Brief ▸ Quote the records below word for word, please, from the very first line through the one that contains "if q.got.any (·.1 == q.recvPsn) then", and nothing beyond it.

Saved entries
_ _ _

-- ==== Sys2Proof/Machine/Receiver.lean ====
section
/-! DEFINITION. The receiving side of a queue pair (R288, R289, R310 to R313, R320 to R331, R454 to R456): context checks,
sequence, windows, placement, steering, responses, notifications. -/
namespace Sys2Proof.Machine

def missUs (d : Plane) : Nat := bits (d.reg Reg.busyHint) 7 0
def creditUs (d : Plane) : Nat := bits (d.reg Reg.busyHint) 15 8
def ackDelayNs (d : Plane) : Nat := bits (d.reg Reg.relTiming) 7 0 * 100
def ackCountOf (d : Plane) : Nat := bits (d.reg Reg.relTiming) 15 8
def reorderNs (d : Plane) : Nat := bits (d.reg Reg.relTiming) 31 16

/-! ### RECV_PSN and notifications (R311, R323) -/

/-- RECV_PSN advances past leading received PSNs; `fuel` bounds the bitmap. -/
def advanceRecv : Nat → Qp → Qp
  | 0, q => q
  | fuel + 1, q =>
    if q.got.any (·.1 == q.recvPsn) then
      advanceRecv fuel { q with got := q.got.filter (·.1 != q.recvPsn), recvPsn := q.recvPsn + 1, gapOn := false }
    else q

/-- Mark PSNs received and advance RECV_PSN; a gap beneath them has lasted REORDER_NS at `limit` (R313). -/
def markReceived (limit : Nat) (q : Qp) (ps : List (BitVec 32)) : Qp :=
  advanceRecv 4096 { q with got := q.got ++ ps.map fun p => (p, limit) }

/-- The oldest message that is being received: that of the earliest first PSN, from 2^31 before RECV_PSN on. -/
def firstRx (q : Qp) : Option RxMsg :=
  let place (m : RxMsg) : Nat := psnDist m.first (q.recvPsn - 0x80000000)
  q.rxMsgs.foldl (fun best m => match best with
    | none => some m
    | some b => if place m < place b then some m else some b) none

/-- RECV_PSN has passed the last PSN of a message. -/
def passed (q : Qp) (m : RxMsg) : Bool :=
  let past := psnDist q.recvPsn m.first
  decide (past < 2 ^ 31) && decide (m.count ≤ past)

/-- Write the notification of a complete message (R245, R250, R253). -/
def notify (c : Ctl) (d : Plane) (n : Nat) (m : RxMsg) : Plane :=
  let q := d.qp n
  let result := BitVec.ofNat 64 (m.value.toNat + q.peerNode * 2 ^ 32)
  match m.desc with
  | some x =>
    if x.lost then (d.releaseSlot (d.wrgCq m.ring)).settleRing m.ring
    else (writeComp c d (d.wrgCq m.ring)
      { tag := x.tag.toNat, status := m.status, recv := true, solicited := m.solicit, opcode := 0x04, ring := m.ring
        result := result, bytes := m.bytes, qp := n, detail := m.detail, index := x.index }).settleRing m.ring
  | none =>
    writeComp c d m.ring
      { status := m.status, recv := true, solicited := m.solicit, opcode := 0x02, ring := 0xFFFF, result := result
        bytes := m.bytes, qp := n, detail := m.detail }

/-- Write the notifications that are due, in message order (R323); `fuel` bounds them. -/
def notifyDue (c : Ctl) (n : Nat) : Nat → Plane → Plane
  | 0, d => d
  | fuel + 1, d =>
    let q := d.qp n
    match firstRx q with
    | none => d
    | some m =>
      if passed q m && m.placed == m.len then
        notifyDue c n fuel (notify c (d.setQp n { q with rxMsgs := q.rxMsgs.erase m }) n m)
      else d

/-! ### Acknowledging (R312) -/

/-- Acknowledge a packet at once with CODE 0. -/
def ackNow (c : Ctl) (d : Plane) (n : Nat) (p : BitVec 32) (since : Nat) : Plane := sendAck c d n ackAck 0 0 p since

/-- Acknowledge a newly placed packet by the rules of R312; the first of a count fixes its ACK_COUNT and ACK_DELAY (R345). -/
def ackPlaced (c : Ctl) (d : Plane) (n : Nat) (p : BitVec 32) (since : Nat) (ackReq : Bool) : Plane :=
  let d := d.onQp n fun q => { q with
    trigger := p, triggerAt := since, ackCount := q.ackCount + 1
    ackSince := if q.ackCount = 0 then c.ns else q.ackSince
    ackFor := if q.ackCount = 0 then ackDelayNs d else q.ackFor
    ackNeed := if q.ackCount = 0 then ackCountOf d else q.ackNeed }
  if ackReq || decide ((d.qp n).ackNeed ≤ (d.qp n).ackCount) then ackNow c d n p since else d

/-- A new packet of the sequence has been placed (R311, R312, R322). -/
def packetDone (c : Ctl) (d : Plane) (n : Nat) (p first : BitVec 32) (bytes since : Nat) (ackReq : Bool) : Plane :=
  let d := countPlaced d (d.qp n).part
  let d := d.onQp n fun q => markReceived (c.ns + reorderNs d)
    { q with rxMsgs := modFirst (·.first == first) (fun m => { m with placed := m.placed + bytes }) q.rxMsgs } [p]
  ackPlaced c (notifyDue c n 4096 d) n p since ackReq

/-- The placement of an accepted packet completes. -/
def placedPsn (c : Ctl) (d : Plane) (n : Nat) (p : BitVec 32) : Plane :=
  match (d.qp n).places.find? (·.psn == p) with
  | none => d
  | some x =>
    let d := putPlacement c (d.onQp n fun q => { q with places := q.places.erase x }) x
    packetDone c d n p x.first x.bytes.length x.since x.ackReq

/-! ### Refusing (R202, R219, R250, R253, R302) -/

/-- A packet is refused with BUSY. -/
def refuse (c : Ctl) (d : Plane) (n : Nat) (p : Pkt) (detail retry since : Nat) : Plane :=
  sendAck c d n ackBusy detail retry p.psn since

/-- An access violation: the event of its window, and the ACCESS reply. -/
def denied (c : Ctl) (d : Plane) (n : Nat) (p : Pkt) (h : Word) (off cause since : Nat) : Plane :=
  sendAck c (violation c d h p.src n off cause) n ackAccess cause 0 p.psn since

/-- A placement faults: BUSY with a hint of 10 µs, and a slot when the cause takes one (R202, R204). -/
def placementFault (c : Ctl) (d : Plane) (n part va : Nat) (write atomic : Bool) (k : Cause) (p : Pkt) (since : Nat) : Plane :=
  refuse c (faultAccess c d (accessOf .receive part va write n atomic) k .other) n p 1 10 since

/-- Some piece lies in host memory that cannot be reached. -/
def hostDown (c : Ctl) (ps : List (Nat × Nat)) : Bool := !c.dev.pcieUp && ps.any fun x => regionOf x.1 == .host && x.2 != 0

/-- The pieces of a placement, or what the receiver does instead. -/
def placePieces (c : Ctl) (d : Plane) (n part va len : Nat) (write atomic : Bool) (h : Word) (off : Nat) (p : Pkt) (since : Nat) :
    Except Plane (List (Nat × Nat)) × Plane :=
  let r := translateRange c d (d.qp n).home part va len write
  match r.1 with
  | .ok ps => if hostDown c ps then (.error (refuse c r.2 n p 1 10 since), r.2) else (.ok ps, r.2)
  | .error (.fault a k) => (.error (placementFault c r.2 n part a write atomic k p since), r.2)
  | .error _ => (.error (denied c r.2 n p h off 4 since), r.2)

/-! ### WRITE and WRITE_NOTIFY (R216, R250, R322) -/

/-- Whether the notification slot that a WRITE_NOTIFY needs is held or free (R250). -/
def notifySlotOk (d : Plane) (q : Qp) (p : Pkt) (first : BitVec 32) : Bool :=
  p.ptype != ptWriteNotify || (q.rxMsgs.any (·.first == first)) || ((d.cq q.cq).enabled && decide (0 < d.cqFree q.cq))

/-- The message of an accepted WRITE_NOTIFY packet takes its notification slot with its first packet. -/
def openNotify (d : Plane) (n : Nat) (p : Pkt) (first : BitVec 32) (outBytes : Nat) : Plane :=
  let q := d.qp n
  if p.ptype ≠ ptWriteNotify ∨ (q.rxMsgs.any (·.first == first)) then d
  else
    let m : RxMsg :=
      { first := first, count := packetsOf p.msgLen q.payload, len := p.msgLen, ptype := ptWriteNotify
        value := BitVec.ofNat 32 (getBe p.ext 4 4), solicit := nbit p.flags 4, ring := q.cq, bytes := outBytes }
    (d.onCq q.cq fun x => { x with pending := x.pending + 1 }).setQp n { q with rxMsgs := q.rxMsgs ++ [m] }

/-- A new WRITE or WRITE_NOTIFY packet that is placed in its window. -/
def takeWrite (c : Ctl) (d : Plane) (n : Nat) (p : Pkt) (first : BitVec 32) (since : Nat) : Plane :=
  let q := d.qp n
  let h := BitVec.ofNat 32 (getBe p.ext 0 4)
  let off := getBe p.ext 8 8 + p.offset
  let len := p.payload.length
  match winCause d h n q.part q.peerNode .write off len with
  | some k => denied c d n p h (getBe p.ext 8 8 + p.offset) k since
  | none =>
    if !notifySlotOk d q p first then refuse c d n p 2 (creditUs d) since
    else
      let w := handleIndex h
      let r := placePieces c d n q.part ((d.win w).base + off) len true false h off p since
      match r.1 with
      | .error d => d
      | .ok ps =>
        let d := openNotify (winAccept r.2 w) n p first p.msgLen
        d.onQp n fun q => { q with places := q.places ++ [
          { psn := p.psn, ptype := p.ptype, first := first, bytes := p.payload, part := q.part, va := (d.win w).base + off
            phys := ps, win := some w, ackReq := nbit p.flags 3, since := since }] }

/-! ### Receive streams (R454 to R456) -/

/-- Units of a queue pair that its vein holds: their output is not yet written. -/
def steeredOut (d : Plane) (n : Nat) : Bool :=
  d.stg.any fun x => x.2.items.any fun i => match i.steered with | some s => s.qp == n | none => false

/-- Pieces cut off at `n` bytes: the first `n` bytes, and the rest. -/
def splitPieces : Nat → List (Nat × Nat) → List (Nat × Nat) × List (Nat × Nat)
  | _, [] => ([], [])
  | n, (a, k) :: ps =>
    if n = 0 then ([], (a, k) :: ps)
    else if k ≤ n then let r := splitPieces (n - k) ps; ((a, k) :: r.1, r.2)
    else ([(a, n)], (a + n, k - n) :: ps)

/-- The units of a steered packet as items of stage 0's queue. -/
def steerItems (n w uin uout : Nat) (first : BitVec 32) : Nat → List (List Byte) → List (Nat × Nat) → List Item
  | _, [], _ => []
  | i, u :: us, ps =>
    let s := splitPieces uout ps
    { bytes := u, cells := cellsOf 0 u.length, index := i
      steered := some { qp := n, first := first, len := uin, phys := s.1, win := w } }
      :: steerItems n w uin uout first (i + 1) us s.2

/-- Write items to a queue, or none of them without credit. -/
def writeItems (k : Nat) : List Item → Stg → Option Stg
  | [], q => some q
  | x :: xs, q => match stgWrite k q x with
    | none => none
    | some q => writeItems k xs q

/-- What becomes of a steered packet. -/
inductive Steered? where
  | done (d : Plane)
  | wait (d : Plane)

_ _ _

Solution ▸
-- ==== Sys2Proof/Machine/Receiver.lean ====
section
/-! DEFINITION. The receiving side of a queue pair (R288, R289, R310 to R313, R320 to R331, R454 to R456): context checks,
sequence, windows, placement, steering, responses, notifications. -/
namespace Sys2Proof.Machine

def missUs (d : Plane) : Nat := bits (d.reg Reg.busyHint) 7 0
def creditUs (d : Plane) : Nat := bits (d.reg Reg.busyHint) 15 8
def ackDelayNs (d : Plane) : Nat := bits (d.reg Reg.relTiming) 7 0 * 100
def ackCountOf (d : Plane) : Nat := bits (d.reg Reg.relTiming) 15 8
def reorderNs (d : Plane) : Nat := bits (d.reg Reg.relTiming) 31 16

/-! ### RECV_PSN and notifications (R311, R323) -/

/-- RECV_PSN advances past leading received PSNs; `fuel` bounds the bitmap. -/
def advanceRecv : Nat → Qp → Qp
  | 0, q => q
  | fuel + 1, q =>
    if q.got.any (·.1 == q.recvPsn) then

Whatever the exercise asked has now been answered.